● **GOAL OF THE EXERCISE**:
Your answer should be a single number: the count of lines in the material below that hold "wasStowed".

● **RECORDS**:
-- ==== Sys2Proof/Machine/State.lean ====
section
/-! DEFINITION. Everything the part holds, as plain data, and its value right after power-on. -/

namespace Sys2Proof.Machine

/-! ### Stops -/

/-- Reasons for which a command stops the machine. There are none: every event the manual names leaves the part in a
next state (requests it turns away are answered with a status). -/
inductive Fault
deriving DecidableEq, Repr

/-- Reasons for which a command is not run. -/
inductive Refusal where
  /-- Raised by an arm of `exec` whose command has no meaning yet. Safe: the run stops. No arm raises it. -/
  | notModelled (mnemonic : String)
deriving DecidableEq, Repr

/-! ### Codes of the manual -/

/-- 12 R194. -/
inductive DeviceMode where
  | loading | ready | service | sleep
deriving DecidableEq, Repr

/-- What LOADING is doing (12 R196, R202). -/
inductive LoadStage where
  | none
  | settings
  | posture
  /-- a full reset waits for the write queue to empty -/
  | awaitWrites
deriving DecidableEq, Repr

/-- Link 1 to Link 4, or INTERNAL (01 R10). -/
inductive Owner where
  | link (l : Link)
  | internal
deriving DecidableEq, Repr

/-- 01 R14. -/
inductive FaultKind where
  | stall | skew | seatTimeout | runTimeout | sensor | overcurrent | strokeLimit | tiltGuard
deriving DecidableEq, Repr

/-- The reason codes of 05 R77. -/
inductive Reason where
  | travel | chassisUnknown | notParked | configDefaulted | faulted | unhomed | windLockout | noSupport
  | slidesOut | awningClear | slideMoving | sensorInvalid | tooSteep
deriving DecidableEq, Repr

/-- 04 R69. -/
inductive EndCode where
  | done | stopped | keepLost | interlock | fault | noSupply | timeout | reset
deriving DecidableEq, Repr

/-- 04 R54. -/
inductive Operation where
  | move | level | touchdown | jacksUp
deriving DecidableEq, Repr

/-- 04 R54. -/
inductive Kind where
  | hold | oneTouch | jog
deriving DecidableEq, Repr

/-- 04 R56. -/
inductive Phase where
  | waiting | running | stopping
deriving DecidableEq, Repr

/-- 04 R54: where a session's request came from. -/
inductive Origin where
  | link
  | step (k : StepIndex)
  | windTrip
  | ignition
  | relevel
deriving DecidableEq, Repr

/-- The channel set of a session: one channel, or J1 to J6 together (04 R54). -/
inductive Cover where
  | one (c : Channel)
  | allJacks
deriving DecidableEq, Repr

/-- 11 R188: the events and their bits (11 section 11.8). -/
inductive Event where
  | powerUp | sessionEnd | fault | windTrip | levelDone | levelFailed | levelDrift | programHalt | programEnd
  | driveAway | supplyState | mode | configDefaulted | postureLost
deriving DecidableEq, Repr

/-- 06 R91. -/
inductive SupplyState where
  | critical | low | battery | strong
deriving DecidableEq, Repr

/-- 05 R74. -/
inductive ChassisCondition where
  | unknown | travel | parked | unparked
deriving DecidableEq, Repr

/-! ### Stored settings (12 section 12.4) -/

/-- The settings part of a slot record (02 section 2.2). The sign pattern has bit 3 for the first sign, 1 for −. -/
structure SlotSettings where
  enabled : Bool
  conversions : Nat
  signs : BitVec 4
  gain : Nat
  offset : Int
  windowMin : Int
  windowMax : Int
  threshold : Int
  release : Int
  tripCount : Nat
deriving DecidableEq, Repr

/-- 10 R162. -/
inductive StepKind where
  | touchdown | level | jacksUp | slideOut | slideIn | awningIn | awningOut | confirm
deriving DecidableEq, Repr

/-- A step record of the step pool (10 R162). `next = none` is "end". -/
structure StepRec where
  kind : StepKind
  channel : Option Channel
  suspendAfter : Bool
  pairNext : Bool
  skipIfDone : Bool
  next : Option StepIndex
deriving DecidableEq, Repr

/-- The stored settings. Permission sets use the bits of the READ_LINK_STATUS reply (11 section 11.8); a conflict set
has bit 0 for S1 (12 section 12.4). -/
structure Settings where
  permissions : Vector (BitVec 6) 4
  pumpAmps : Nat
  slideAmps : Nat
  awningAmps : Nat
  keepWindow : Nat
  tolerance : Nat
  autoRelevel : Bool
  jackX : Vector Int 6
  jackY : Vector Int 6
  maxStroke : Vector Nat 6
  slideFull : Vector Nat 4
  awningFull : Vector Nat 2
  clearance : Vector Nat 2
  windTripCount : Nat
  support : Vector Bool 4
  conflict : Vector (BitVec 4) 2
  autoRetract : Vector Bool 2
  slots : Vector SlotSettings 16
  programs : Vector (Option StepIndex) 4
  pool : Vector StepRec 32
deriving DecidableEq, Repr

/-- The slot defaults of 02 section 2.2: by role. Slots without an exceedance counter do not have the last three. -/
def defaultTilt : SlotSettings := ⟨true, 16, 0b0000, 750, -1500, -1500, 1500, 0, 0, 1⟩
def defaultPressure : SlotSettings := ⟨true, 8, 0b0110, 1250, 0, -100, 2600, 250, 150, 5⟩
def defaultStroke : SlotSettings := ⟨true, 8, 0b0101, 1750, 0, -100, 3600, 0, 0, 1⟩
def defaultSupply : SlotSettings := ⟨true, 4, 0b0000, 500, 0, 500, 1900, 0, 0, 1⟩
def defaultPump : SlotSettings := ⟨true, 4, 0b0000, 625, 0, 0, 2500, 1800, 1500, 3⟩
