-- ==== Sys2Proof/Machine/Pulses.lean ====
section
/-! DEFINITION. The hall inputs P1 to P10 (03 R46 to R50): counted edges, stray edges, coast windows, stall reports; and the
seat timer. -/

namespace Sys2Proof.Machine

/-! ### Which way an edge counts (03 R47) -/

def drivenDir (r : DriveOutput) : Option Dir := if r.applied = 0 then none else r.dir

/-- The direction in which an edge is counted; none for a stray edge. -/
def edgeDirection (p : Hall) (s : State) : Option Dir :=
  if s.drive[servingOutput p].applied ≠ 0 then s.drive[servingOutput p].dir
  else match s.pulse.inputs[p].coast with
    | some w => some w.dir
    | none => (otherOutput p).bind fun o => drivenDir s.drive[o]

/-- One count in a direction, held within 0 to 32000 (01 R5). -/
def countStep (d : Dir) (n : Nat) : Nat :=
  match d with
  | .outward => min Config.countMax (n + 1)
  | .inward => n - 1

/-- The input's record at a counted edge (03 R47). -/
def takeCount (p : Hall) (d : Dir) (s : State) : State :=
  setHall p (fun h => { h with count := countStep d h.count, lastEdgeAt := s.now, stallReported := false }) s

/-! ### What the controllers do with it (08 R132, 09 R150) -/

/-- A changed position: it is no longer the position the session started from, and a stopped state follows it. A STOWED
slide or awning stays STOWED through coast edges (01 R6, R7; log 45). -/
def slideMoved (i : Slide) (s : State) : State :=
  s |> updSlide i (fun e => { e with wasStowed := e.wasStowed && decide (e.state = .stowed) }) |> rejudgeSlide i

def awningMoved (a : Awning) (s : State) : State :=
  s |> updAwning a (fun e => { e with wasStowed := e.wasStowed && decide (e.state = .stowed) }) |> rejudgeAwning a

/-- The edge crosses the clearance count (05 R84, 09 R150). -/
def crossesClearance (a : Awning) (old new : Nat) (s : State) : Bool :=
  decide (s.settings.clearance[a] < old) != decide (s.settings.clearance[a] < new)

def slideEdge (i : Slide) (old : Nat) (s : State) : State :=
  let s1 := if slidePosition i s = old then s else slideMoved i s
  let s2 := judgeSlideEdge i s1
  match segmentCrossed old (slidePosition i s) with
  | some _ => segmentReport i s2
  | none => s2

def awningEdge (a : Awning) (old : Nat) (s : State) : State :=
  let s1 := if awningPosition a s = old then s else awningMoved a s
  let s2 := if crossesClearance a old (awningPosition a s) s then pushUrgent (.reevaluate (.awning a)) s1 else s1
  judgeAwningEdge a s2

/-- A counted edge. -/
def countedEdge (p : Hall) (d : Dir) (s : State) : State :=
  let c := channelOfHall p
  let s1 := takeCount p d s
  match c with
  | .slide i => slideEdge i (slidePosition i s) s1
  | .awning a => awningEdge a (awningPosition a s) s1
  | .jack _ => s1

/-! ### Stray edges (03 R49, 01 R9) -/

/-- The tally reaches its limit: a homed channel is unhomed. -/
def strayLimit (p : Hall) (s : State) : State :=
  let s1 := setHall p (fun h => { h with stray := Config.strayLimit, lastEdgeAt := s.now }) s
  if homed (channelOfHall p) s then unhome (channelOfHall p) s1 else s1

def strayEdge (p : Hall) (s : State) : State :=
  let n := s.pulse.inputs[p].stray
  if n + 1 < Config.strayLimit then setHall p (fun h => { h with stray := n + 1, lastEdgeAt := s.now }) s
  else if n + 1 = Config.strayLimit then strayLimit p s
  else setHall p (fun h => { h with lastEdgeAt := s.now }) s

/-- A rising edge on a hall input that is on. -/
def takeHallEdge (p : Hall) (s : State) : State :=
  match edgeDirection p s with
  | some d => countedEdge p d s
  | none => strayEdge p s

def hallsOn (s : State) : Bool := s.pulse.offSince.isNone

/-- The ninth stray edge of a homed channel's input (log 6). -/
def strayLimitDue (p : Hall) (s : State) : Bool :=
  hallsOn s && decide (Config.strayLimit ≤ s.pulse.inputs[p].stray + 1) && homed (channelOfHall p) s
    && (edgeDirection p s).isNone

/-! ### Stall reports (03 R50) -/

/-- When the silence of a watched input becomes a stall. -/
def stallDueOf (h : HallInput) : Option Nat :=
  match h.stallStart with
  | some t => if h.stallReported then none else some (max (t + Config.stallGrace) (h.lastEdgeAt + Config.stallSilence))
  | none => none

def stallDue (p : Hall) (s : State) : Option Nat := if hallsOn s then stallDueOf s.pulse.inputs[p] else none

/-- The report goes to the controller that owns the motor. -/
def reportStall (p : Hall) (s : State) : State :=
  let s1 := setHall p (fun h => { h with stallReported := true }) s
  match channelOfHall p with
  | .slide i => slideStall i (motorOfHall p) s1
  | .awning a => awningStall a s1
  | .jack _ => s1

/-! ### The seat timer (08 R143) -/

def seatDue (i : Slide) (s : State) : Option Nat :=
  match s.slides[i].seating with
  | .oneSeated _ due => some due
  | .none => none

/-- The seat timer runs out: SEAT_TIMEOUT. -/
def expireSeat (i : Slide) (s : State) : State :=
  s |> occur (.channel (.slide i)) .seatTimeout |> updSlide i fun e => { e with seating := .none }

end Sys2Proof.Machine
end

● **TASK SOLUTION**:
2